Task brief:
For the records that follow, work out how many lines include "image" and give only that count.

___ Raw data ___

-- ==== Sys2Proof/Machine/NodeState.lean ====
section
/-!
DEFINITION. Machine/NodeState.lean: changing the node state (Table 13.1, R104, R342, R344, R417, R454).
-/
namespace Sys2Proof.Machine

/-- The states Table 13.1 moves between. -/
def sleepState : NodeState → Bool
  | .member => true
  | .dusk => true
  | .asleep => true
  | .dawn => true
  | .joining => true
  | _ => false

/-- The node state changes; a change that Table 13.1 lists raises bit 12 (R342). -/
def setNode (n : NodeState) (s : State) : State :=
  let old := s.node
  if old = n then s
  else
    let s := { s with node := n }
    if sleepState old && sleepState n || (old = .dusk || old = .asleep) && n = .fault then raiseIrq 12 s else s

/-- A wake event (R342, R351, R358): latched in DUSK, and counted; while the dusk take is PREPARED it is kept, to be latched if
the dusk stands. The first event latched is the one that counts as the cause (log 48). -/
def noteWake (cause src : Nat) (s : State) : State :=
  if s.node = .dusk then bump 0x4054 { s with wak.latched := s.wak.latched.or (some (cause, src)) }
  else if s.node = .member && s.tak.sys.kind = 3 && s.tak.sys.state = .prepared then
    { s with wak.pendWake := s.wak.pendWake.or (some (cause, src)) }
  else s

/-- The fused version counter is raised to the running image's version once it has run to MEMBER; under the sag
condition this waits (R417, R436). -/
def raiseFuse (s : State) : State :=
  if s.cpu.fusePending && !s.pwr.sag then
    { s with cpu.fusedVersion := max s.cpu.fusedVersion s.cpu.runVersion, cpu.fusePending := false }
  else s

/-- The functions enabled before dusk come up (Table 13.1). -/
def duskRestore (s : State) : State :=
  let l := (if s.wak.duskSpl then [(key 0x2701 0, Val.num 1)] else []) ++ (if s.wak.duskPdb then [(key 0x2801 0, Val.num 1)] else [])
  if l.isEmpty then s
  else
    let s := applyVals l s
    { s with wak.duskSpl := false, wak.duskPdb := false, spl.drained := s.spl.drained && !cfgOn s 0x2701 0,
             pdb.drained := s.pdb.drained && !cfgOn s 0x2801 0 }

/-- The node becomes MEMBER (R344, R417, R454). -/
def becomeMember (s : State) : State :=
  if s.node = .member then s
  else
    let boot := (s.up - s.hpl.t0) / fr
    let s := setNode .member s
    let s := { s with wak.memberAt := s.up, cpu.fusePending := decide (s.cpu.fusedVersion < s.cpu.runVersion) }
    let s := duskRestore (raiseFuse s)
    if s.hpl.memberSeen then s
    else { s with hpl.memberSeen := true,
                  hpl.bootTime := if s.up ≤ s.hpl.t0 + 16 * rl then word boot else s.hpl.bootTime }

end Sys2Proof.Machine
end

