/-- PWF_POP (R249, R409). -/
def execPwfPop (who : Requester) (s : State) : Ans := .next (popBy who 2 pwfPop s)

/-- DB_VALUE_READ (R207, R409, R475): the read returns the value and removes the entry. -/
def execDbValueRead (who : Requester) (s : State) : Ans :=
  if !reaches s who then .next (turnedAway who s)
  else if featDenied s who 0 then .next (bump 0x90044 (emit (.readData who 0x5310C 0) s))
  else
    let v := (s.spl.db.head?.map (·.value)).getD 0
    .next (emit (.readData who 0x5310C v) { s with spl.db := s.spl.db.tail })

/-- Streams whose bits are set are to be fenced (R245). -/
def fenceMask (mask : Nat) (s : State) : State :=
  ((List.range 16).filter (fun n => mask.testBit n)).foldl fenceRequest s

/-- STM_FENCE (R245). -/
def execStmFence (who : Requester) (mask : BitVec 16) (s : State) : Ans :=
  if reaches s who then .next (fenceMask mask.toNat s) else .next s

/-- FENCE_FRAMES_SEND (R245, R246): nothing of the FENCED stream is in flight any more. -/
def execFenceFramesSend (n : Fin 16) (s : State) : Ans := .next (fenceSend n.val s)

/-- ABORT_GO (R253): the host aborts the non-posted operations of window w. -/
def execAbortGo (w : Fin 64) (s : State) : Ans := if reaches s .host then .next (abortWindow w.val s) else .next s

/-- SPL_FORCE_DISABLE (R256). -/
def execSplForceDisable (s : State) : Ans := if reaches s .host then .next (splForce s) else .next s

/-- WIN_FORCE_DISABLE (R256). -/
def execWinForceDisable (w : Fin 64) (s : State) : Ans := if reaches s .host then .next (winForce w.val s) else .next s

/-- STM_FORCE_DISABLE (R256). -/
def execStmForceDisable (n : Fin 16) (s : State) : Ans := if reaches s .host then .next (stmForce n.val s) else .next s

end Sys2Proof.Machine
end

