/-- The endpoint and the Host session are reset (R462, R484): the endpoint's configuration, the MSI-X table, the PBA, the mask,
the vectors, and the mailbox (log 46); the Host's OPEN take is scrapped, which is still to be told (R322). The cause bits stay. -/
def endpointReset (s : State) : State :=
  let u := s.tak.user
  let s := if u.state = .open_ && u.owner = ownerCode hostSession then scrapUser 5 s else s
  let s := setSess hostSession { level := 2, scrapUntold := (sessOf s hostSession).scrapUntold } s
  { s with irq := { cause := s.irq.cause, linkPorts := s.irq.linkPorts, pwdPorts := s.irq.pwdPorts, retryStatus := s.irq.retryStatus },
           reg := s.reg.filter (fun e => !(decide (0x8000 ≤ e.1 ∧ e.1 < 0x9000))),
           od.mbxBusy := false, od.mbxDone := false, od.mbxMore := false, od.mbxCollision := false, od.mbxAbort := 0,
           od.mbxObjLen := 0, od.mbxData := [], od.queue := s.od.queue.filter (fun e => e.1 ≠ hostSession.val),
           od.unanswered := s.od.unanswered.filter (fun e => e.sess ≠ hostSession), od.storing := storingFor hostSession s }

/-- What the loss of a domain takes with it (Tables 1.4, 1.6, 17.1). -/
def domLost (d : Dom) (s : State) : State :=
  match d with
  | .d0 => s
  | .d1 =>
    let s := noteDriven (setDom .d1 { domSt s .d1 with on := true } s) s
    trainLinesLost (releaseBoth (if s.node = .asleep then s else raiseIrq 14 s))
  | .d2 => s
  | .d3 => planeDown .a s
  | .d4 => planeDown .b s
  | .d9a => planeDown .a s
  | .d9b => planeDown .b s
  | .d5 => portDisable 1 2 (portDisable 0 2 (planeDown .a s))
  | .d6 => portDisable 3 2 (portDisable 2 2 (planeDown .b s))
  | .d7 => (List.range 13).foldl (fun s i => portDisable (i + 4) 2 (macStop (i + 4) s)) s
  | .d8 =>
    coreSpliceClose { s with cpu.running := 0, cpu.imgOk := false, cpu.nics := [], cpu.mtimecmp := [],
                             cpu.timerIrq := 0, cpu.swIrq := 0, cpu.plic := [], cpu.claimed := [] }
  | .d10 =>
    let s := hostSpliceClose (recLost { s with spl.mem := [], cpu.dram := [] })
    if s.chk.run = .descriptor then chkLost s else s
  | .d11 => recLost s
  | .d12 => endpointReset (hostSpliceClose s)

/-- What a domain that has come on starts (Tables 2.5, 17.1). -/
def domBack (d : Dom) (s : State) : State :=
  match d with
  | .d1 =>
    let s := noteDriven (setDom .d1 { domSt s .d1 with on := false } s) (followAll s)
    if s.node = .member || s.node = .joining then startInsertion s else s
  | .d5 => portEnable 1 (portEnable 0 s)
  | .d6 => portEnable 3 (portEnable 2 s)
  | .d7 => (List.range 13).foldl (fun s i => portEnable (i + 4) (macEnables (i + 4) s)) s
  | _ => s

/-- A plane that was lost or out of service is complete again: it waits to rejoin (R37). One that was out of service runs the loop check of
its line first, whatever an earlier one gave (R439). -/
def planeBack (before s : State) (l : Line) : State :=
  let i := lineIx l
  if planeComplete s l && !planeComplete before l && (before.pwr.planeLost.getLsbD i || before.pwr.outDone.getLsbD i) then
    let s := { s with pwr.planeLost := putBit s.pwr.planeLost i false, pwr.returning := putBit s.pwr.returning i true }
    startLoopCheck l (if before.pwr.outDone.getLsbD i then setLine l { lineSt s l with loopOk := false } s else s)
  else s

/-- The domains that ASLEEP powers at a low level (Table 1.5): D2 in burst mode, the PHYs for link-energy detection, D7 where a port is
wake-enabled. -/
def lowAsleep (s : State) : Dom → Bool
  | .d2 => true
  | .d5 => true
  | .d6 => true
  | .d7 => (List.range 13).any (fun i => cfgOn s 0x2913 (i + 5))
  | _ => false

/-- The low levels of ASLEEP follow the node state; a domain that faults there loses its own. -/
def followLow (s : State) : State :=
  [Dom.d2, .d5, .d6, .d7].foldl (fun s d =>
    let v := s.node = .asleep && lowAsleep s d && !(domSt s d).heldOff && (domSt s d).retryAt.isNone
    if (domSt s d).low = v then s else setDom d { domSt s d with low := v } s) s

/-- The order in which a domain fault switches off: the reverse of Table 1.4, where D8 goes before the D10 it depends on (R32,
log 149). -/
def faultOrder : List Dom := [.d12, .d11, .d8, .d10, .d9b, .d9a, .d7, .d6, .d5, .d4, .d3, .d2, .d1, .d0]

/-- Domains go off, in an order. -/
def domsOff (l : List Dom) (s : State) : State :=
  l.foldl (fun s d => domLost d (setDom d { domSt s d with on := false, drainBy := none } s)) s

/-- Domains come on, in an order. -/
def domsOn (l : List Dom) (s : State) : State := l.foldl (fun s d => domBack d (setDom d { domSt s d with on := true } s)) s

/-- The domains follow what is asked for: off in an order, then on in that of Table 1.4 (R32). -/
def powerFollowBy (order : List Dom) (s : State) : State :=
  let s := followLow s
  let want := wantedDoms s
  let off := order.filter (fun d => domOn s d && !want.contains d)
  let on := domOrder.filter (fun d => !domOn s d && want.contains d)
  let t := domsOn on (domsOff off s)
  resumeInsert (evalLines 0xFF (planeBack s (planeBack s t .a) .b))

/-- The domains follow what is asked for: off so that each goes before those it depends on, a plane's PHY domain before its sub-rail
and its plane domain (R32, R439). -/
def powerFollow (s : State) : State := powerFollowBy domOrder.reverse s

/-- A normal disable of a domain begins (Table 17.1): what it may wait for, and for how long. -/
def startDrain (d : Dom) (s : State) : State :=
  if !domOn s d || draining s d then s
  else
    let limit (n : Nat) (s : State) : State := setDom d { domSt s d with drainBy := some (s.up + n) } s
    match d with
    | .d8 =>
      let s := { s with cpu.running := 0 }
      if coreSpliceIdle s then s else limit fr s
    | .d11 => if s.log.queue.isEmpty then s else limit (2 * fr) s
    | .d12 => if splIdle s then s else limit (largestCompletionTimeout s + fr) s
    | _ => s

/-- A domain's normal disable has drained. -/
def hasDrained (s : State) : Dom → Bool
  | .d8 => coreSpliceIdle s
  | .d11 => s.log.queue.isEmpty
  | .d12 => splIdle s
  | _ => true

/-- A domain that was draining and has drained goes off (Table 17.1). -/
def drainCheck (d : Dom) (s : State) : State :=
  if draining s d && hasDrained s d then powerFollow (setDom d { domSt s d with drainBy := none } s) else s

/-- 0x2104 has changed at an apply instant (R437, Table 17.1). -/
def domEnablesApply (old : Nat) (s : State) : State :=
  let cleared (d : Dom) : Bool := old.testBit (domIx d) && !domEnabled s d
  -- an application image that was rejected is loaded anew (R418)
  let s := if !old.testBit 8 && domEnabled s .d8 && !(domSt s .d8).fault then setDom .d8 { domSt s .d8 with heldOff := false } s else s
  powerFollow ([Dom.d8, .d11, .d12].foldl (fun s d => if cleared d then startDrain d s else s) s)

/-- The plane of line l is taken out (R439): at once where its line is BYPASSED, else after the release of the line. -/
def planeGoesOut (l : Line) (s : State) : State :=
  let i := lineIx l
  if lineEnergised s l then releaseLine l { s with pwr.outPending := putBit s.pwr.outPending i true }
  else powerFollow { s with pwr.outDone := putBit s.pwr.outDone i true }

/-- The plane of line l returns (R439); where it had not gone off yet, its line is inserted again. -/
def planeReturns (l : Line) (s : State) : State :=
  let i := lineIx l
  if s.pwr.outDone.getLsbD i then planeBack s (powerFollow { s with pwr.outDone := putBit s.pwr.outDone i false }) l
  else
    let s := { s with pwr.outPending := putBit s.pwr.outPending i false }
    insertLine l (if (cfg s 0x2308 0).testBit i then s else unforce l s)

/-- PLANE_CTRL has changed at an apply instant (R439). Where both planes go out, their lines are released in the order of R56. -/
def planeOutApply (old : Nat) (s : State) : State :=
  if cfg s 0x2105 0 % 4 = 3 && old % 4 ≠ 3 && s.bb.a.energised && s.bb.b.energised then startRelease { s with pwr.outPending := 3 }
  else [Line.a, .b].foldl (fun s l =>
    let now := (cfg s 0x2105 0).testBit (lineIx l)
    if now && !old.testBit (lineIx l) then planeGoesOut l s
    else if !now && old.testBit (lineIx l) then planeReturns l s
    else s) s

___

Answer to the exercise:
2